Excerpts from a dataset
/-- INSULATION_RESULT: R_F in 100 Ω; above 10 MΩ it is out of range. The first result of a CABLECHECK comes with the outcome of the
self-test, and after a failure each one until it passes: a failed one leaves R_F invalid (R241, R242, Table 9.9). -/
def execInsulationResult (out : Fin 8) (rf : BitVec 24) (selfTest : Bool) (s : State) : Host.Outcome State Fault Refusal :=
  s.liveOn 1 (
    let j := out.val
    let st := (s.t0 j).sstate
    if st < 5 || 10 < st then s
    else if ((s.io j).selfDue || (s.io j).selfFail) && !selfTest then
      (s.updIo j fun o => { o with selfFail := true, rf := 0xFFFFFF }).iff (!(s.io j).selfFail) fun s => (s.faultSeen 11).event 0x081B [j]
    else
      let old := (s.io j).rf * 100
      let s := s.updIo j fun o => { o with selfFail := false, selfDue := false, rf := if 100000 < rf.toNat then 0xFFFFFF else rf.toNat }
      let r := rf.toNat * 100
      let u := s.imdU j
      let warn := s.fld (SP_OUT_3_R_WARN j) * u
      let bad := s.fld (SP_OUT_3_R_FAULT j) * u
      let show' (s : State) (c : Nat) : State := s.updIo j fun o => { o with imd := if o.inj then c else 5 }
      if bad ≤ r then
        let s := if warn ≤ r then show' s 2 else (show' s 3).iff (decide (warn ≤ old)) fun s => s.event 0x080A [j, 7]
        s.iff (st == 5 && s.pairReads j) (·.insulGood j)
      else
        let s := (show' s 4).iff (decide (bad ≤ old)) fun s => s.event 0x080B [j, 7]
        let s := s.iff (s.sstate j == 5) fun s => (s.event 0x050C [j, s.sess j]).endNow j 11
        s.tripNew j 7)

/-! ### Degraded mode (R245 to R247) -/

/-- Causes D1 and D2 that stand: pairs with a failed switch, and a regulator outside its window. -/
def State.d1Pairs (s : State) : List Nat :=
  (idx 8).filter fun k => (s.so k).hsStuck.isSome != (s.so k).lsStuck.isSome
def State.d2 (s : State) : Bool := s.isl.reg1 != s.isl.reg2

/-- The causes that stand: the pairs of D1, and 8 for D2. -/
def State.degCauses (s : State) : List Nat := s.d1Pairs ++ (if s.d2 then [8] else [])

/-- The SC at its tick: a cause leads from RUN or STANDBY to DEGRADED when it is enabled and T_DEG is not 0, else to the
safe state; a second cause leads from DEGRADED to the safe state, whether the first still stands or not (R245). -/
def State.degradedTick (s : State) : State :=
  let l := s.degCauses
  let n := l.length
  let row (k : Nat) : Nat := if k = 8 then 2 else 6
  if n = 0 ∨ s.isl.safe then s
  else
    let c := if s.d1Pairs.isEmpty then 2 else 1
    let row' := row (nth 8 l 0)
    if s.mode = 4 then
      match l.find? fun k => !s.isl.degIds.contains k with
      | some k => s.safeState (0x80 + row k) []
      | none => s
    else if s.mode = 2 ∨ s.mode = 3 then
      if 2 ≤ n || !bit (s.fld SP_G0_DEG_EN) (c - 1) || s.fld SP_G1_T_DEG == 0 then s.safeState (0x80 + row') []
      else
        let s := s.updIsl fun i => { i with degc := c, degFrom := s.mode, degIds := l }
        ((s.setIstate 3).setMode 4).event 0x080F [c]
    else s

/-- T_REM counts down in DEGRADED by what legal time has advanced since the cycle before, slew increments included (R247, spec/02
R35). -/
def State.degCount (s : State) : State :=
  (s.iff (s.mode == 4) fun s => s.updIsl fun i => { i with tRem := i.tRem - (s.tim.life - i.degSeen) }).updIsl fun i =>
    { i with degSeen := s.tim.life }

/-- DEGRADED_EXPIRY: T_REM has reached 0: a controlled stop of every output, then the safe state, E:0x0810 (R247). -/
def execDegradedExpiry (s : State) : Host.Outcome State Fault Refusal :=
  s.liveOn 1 (if s.mode == 4 && s.isl.tRem == 0 && s.isl.afterStop == 0 then
    (s.stopThenSafe (idx s.nOuts) 13 0xC0).event 0x0810 []
  else s)

/-- The safe state that follows a controlled stop: once every pair is off, or STOP1_T and SO_DLY have passed. -/
def State.afterStopTick (s : State) : State :=
  if s.isl.afterStop != 0 && ((idx 8).all (fun k => !(s.so k).hsc)
      || s.due .afterStop ((s.fld SP_G2_STOP1_T + s.fld SP_G0_SO_DLY) * ms)) then
    s.safeState s.isl.afterStop []
  else s

/-! ### Resets (R248) -/

/-- An input's function stands in demand, with a fault held by what its channels show: lock feedback while a pair that it guards is on, a mirror contact while its pair is off
(Tables 9.2 and 9.4; DEDUCED, log entry 12). -/
def State.sinDemands (s : State) (i : Nat) : Bool :=
  let x := s.sin i
  let t := s.sinType i
  (if x.fault then demOf t x.sa x.sb false || demOf t x.ga x.gb false else x.dem || x.gdem) && (match s.sinRole i with
    | 0 | 4 => false
    | 5 => (s.namedBy i false).any s.pairCmd
    | 6 => (s.namedBy i true).any fun j => !s.pairCmd j && !s.pairReads j
    | _ => true)

/-- The demand of a function that output `j` has latched stands, on the Island's own measurements (Table 9.4). -/
def State.fnDemands (s : State) (j fn : Nat) : Bool :=
  let o := s.io j
  match fn with
  | 1 => o.oc
  | 2 => o.ov
  | 6 => o.tempRun != 0
  | 7 => decide (o.rf * 100 < s.fld (SP_OUT_3_R_FAULT j) * s.imdU j)
  | 8 => o.asymRun != 0
  | 11 => o.pathRun != 0
  | _ => false

/-- The blocking cause of a reset, coded as SI_STATUS.CAUSE codes causes: a demand that stands, a latched discrepancy or test fault
that has not met R231, a fault of Table 9.8 with a module reaction; none where the reset is accepted (R248). -/
def State.resetBlock (s : State) : Option Nat :=
  let dem := (idx 16).find? s.sinDemands
  let flt := (idx 16).find? fun i => (s.sin i).fault && !(s.sin i).cleared
  let fns := (idx 8).findSome? fun j => (s.io j).latched.find? (s.fnDemands j)
  match dem, flt, fns with
  | some i, _, _ => some (roleFn (s.sinRole i))
  | none, some i, _ => some (roleFn (s.sinRole i))
  | none, none, some fn => some fn
  | none, none, none =>
    if !s.isl.faults.isEmpty then some (0x80 + nth 0 s.isl.faults 0)
    else if s.d2 then some 0x82
    else if s.isl.pairs.any fun p => p.hsStuck.isSome || p.lsStuck.isSome then some 0x86 else none

/-- The latch of a function of output `j` may clear: function 6 needs the pins 10 K below T_TRIP (Table 9.4). -/
def State.demandGone (s : State) (j fn : Nat) : Bool :=
  match fn with
  | 6 => (match s.tPin j with
    | some t => decide (t < ((s.fld (SP_OUT_2_T_TRIP j) : Int) - 10) * 10)
    | none => true)
  | _ => !s.fnDemands j fn

/-- Clear every latched trip whose demand is gone; a SERVICE reset also ends weld lockouts and holds (R248, R274). -/
def State.clearLatches (s : State) (svc : Bool) : State :=
  let s := s.each (idx 8) fun s j =>
    let o := s.io j
    let left := o.latched.filter fun fn => !s.demandGone j fn
    let had := !o.latched.isEmpty
    let s := s.updIo j fun o =>
      { o with latched := left, weld := o.weld && !svc }
    s.iff (had && left.isEmpty) fun s => s.event 0x0806 (j :: o.latched)
  let s := s.iff svc fun s => s.updIsl fun i => { i with pairs := i.pairs.map fun (p : SoPair) => { p with held := false } }
  s.each (idx 16) fun s i => s.iff (s.sin i).fault fun s =>
    (s.updSin i fun x => { x with fault := false, both := false, cleared := false }).sampleSin i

## WHAT IS BEING ASKED:
The lines above, starting at the one with "o.asymRun != 0" and ending at the one with "o with latched", are the only ones to return, exactly as written.

## WRITTEN SOLUTION:
  | 8 => o.asymRun != 0
  | 11 => o.pathRun != 0
  | _ => false

/-- The blocking cause of a reset, coded as SI_STATUS.CAUSE codes causes: a demand that stands, a latched discrepancy or test fault
that has not met R231, a fault of Table 9.8 with a module reaction; none where the reset is accepted (R248). -/
def State.resetBlock (s : State) : Option Nat :=
  let dem := (idx 16).find? s.sinDemands
  let flt := (idx 16).find? fun i => (s.sin i).fault && !(s.sin i).cleared
  let fns := (idx 8).findSome? fun j => (s.io j).latched.find? (s.fnDemands j)
  match dem, flt, fns with
  | some i, _, _ => some (roleFn (s.sinRole i))
  | none, some i, _ => some (roleFn (s.sinRole i))
  | none, none, some fn => some fn
  | none, none, none =>
    if !s.isl.faults.isEmpty then some (0x80 + nth 0 s.isl.faults 0)
    else if s.d2 then some 0x82
    else if s.isl.pairs.any fun p => p.hsStuck.isSome || p.lsStuck.isSome then some 0x86 else none

/-- The latch of a function of output `j` may clear: function 6 needs the pins 10 K below T_TRIP (Table 9.4). -/
def State.demandGone (s : State) (j fn : Nat) : Bool :=
  match fn with
  | 6 => (match s.tPin j with
    | some t => decide (t < ((s.fld (SP_OUT_2_T_TRIP j) : Int) - 10) * 10)
    | none => true)
  | _ => !s.fnDemands j fn

/-- Clear every latched trip whose demand is gone; a SERVICE reset also ends weld lockouts and holds (R248, R274). -/
def State.clearLatches (s : State) (svc : Bool) : State :=
  let s := s.each (idx 8) fun s j =>
    let o := s.io j
    let left := o.latched.filter fun fn => !s.demandGone j fn
    let had := !o.latched.isEmpty
    let s := s.updIo j fun o =>
      { o with latched := left, weld := o.weld && !svc }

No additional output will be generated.